Mais personne ne pourrait raisonnablement considérer un don de plasma deux fois par semaine comme un travail. C’est une stratégie de survie, l’une des nombreuses stratégies qui fonctionnent bien en dehors du marché du travail à bas salaire.
À Johnson City, dans le Tennessee, nous avons rencontré un jeune de 21 ans qui donne du plasma aussi souvent que 10 fois par mois – aussi souvent que la loi le permet. (Les conditions de notre recherche nous empêchent de révéler son identité.) Elle ne peut donner que lorsque son mari a le temps de garder un œil sur leurs deux jeunes filles. Lorsque nous l’avons rencontré en février, il pouvait le faire assez fréquemment car il était au chômage depuis début décembre, lorsque McDonald’s a réduit ses heures à zéro en raison de la faible fréquentation. Il y a six mois, accompagner sa femme à la clinique de plasma et en revenir, les enfants à la remorque, était le travail le plus important qu’il avait.
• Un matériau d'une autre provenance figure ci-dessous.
/-- The diff cache is written only where diagnostics are present (42_decoder.md R228). -/
theorem inv_handleUnknown (code : Code) (p : List Byte) (h : Inv s) : Inv (handleUnknown code p s) := by
  rcases handleUnknown_cases code p s with ⟨-, h'⟩ | ⟨-, -, h'⟩ | ⟨hd, -, h'⟩ <;> rw [h']
  · exact h
  · exact inv_emitEvent _ h
  · have hp := diagPresent_of_diagnosing hd
    exact { h with
      cacheOk := cacheWf_insert _ _ _ h.cacheOk
      diagOk := fun hn => absurd (hp.symm.trans hn) (by decide) }

theorem inv_dispatchRsp (code : Code) (p : List Byte) (h : Inv s) : Inv (dispatchRsp code p s) := by
  unfold dispatchRsp
  split
  · exact inv_runFamily _ p h
  · exact h
  · exact inv_handleUnknown code p h

theorem inv_advanceCursor (h : Inv s) : Inv (advanceCursor s) := by
  unfold advanceCursor
  split
  · rename_i hlt; exact { h with cursorOk := hlt }
  · exact h

theorem inv_parseAck (h : Inv s) : Inv (parseAck s) := by
  unfold parseAck
  split
  · exact inv_dispatchRsp _ _ h
  · exact inv_dispatchRsp _ _ (inv_advanceCursor h)

theorem inv_react (r : Result) (h : Inv s) : Inv (react r s) := by
  cases r
  case ack => exact inv_parseAck h
  case idle => exact inv_txNext h
  case nak =>
    simp only [react, handleNak]
    split
    · rename_i hq; exact inv_dropQuery h hq
    · exact inv_parseAck h
  case error => exact { h with cursorOk := Nat.le_refl _ }
  case timeout => exact inv_emitEvent _ h
  case busy => exact h

theorem inv_tickOnce (now : Time) (h : Inv s) : Inv (tickOnce now s) := by
  obtain ⟨e, he⟩ := tickOnce_eq now s
  have hnow : Inv (setNow now s) := { h with }
  rw [he]
  exact { inv_react _ (inv_service hnow) with }

theorem inv_effect {u : State} (h : Inv s) (he : Effect i s u) : Inv u := by
  cases he with
  | nothing => exact h
  | arrival | ackEcho | request => exact { h with }
  | frame code p => exact inv_sendFrameDone code p h
  | send code p h1 h2 => exact inv_setTxCmd code (inv_sendFrameDone code p h) h1 h2
  | byte b => exact inv_handleRx b h
  | complete c => exact inv_complete c h
  | service => exact inv_service h
  | response f p => exact inv_runFamily f p h
  | unknown code p => exact inv_handleUnknown code p h
  | dispatch code p => exact inv_dispatchRsp code p h
  | advance => exact inv_advanceCursor h
  | drop hq => exact inv_dropQuery h hq
  | reaction r => exact inv_react r h
  | tick now => exact inv_tickOnce now h
  | diag b hp => exact { h with diagOk := fun hn => absurd (hp.symm.trans hn) (by decide) }
  | init q _ hq => exact inv_initialized q h hq

theorem inv_exec (h : Inv s) (he : exec i s = .next t) : Inv t := by
  obtain ⟨v, u, heff, rfl⟩ := exec_answers he
  exact inv_putRet v (inv_effect h heff)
La première chose que la jeune femme de 21 ans fait en arrivant au centre de don est de s’enregistrer, et en tant que donneuse régulière, elle peut contourner l’examen de santé initial, qui prend beaucoup de temps. Elle se dirige vers un kiosque, cliquant rythmiquement sur la souris pour répondre aux questions requises sur sa santé. « Quand vous arrivez là, ils vous font remplir… 22 questions… Ils vous interrogent sur votre santé et, par exemple, si vous avez eu des tatouages récents ou si vous avez été en prison ou si vous avez eu des piercings récemment. » Son mari a trop de tatouages et ne se souvient pas de l’heure et du lieu exacts où il les a tous acquis, détails que le centre de plasma exige. Il dit qu’on lui a dit qu’il n’avait « pas besoin de passer » pour faire un don.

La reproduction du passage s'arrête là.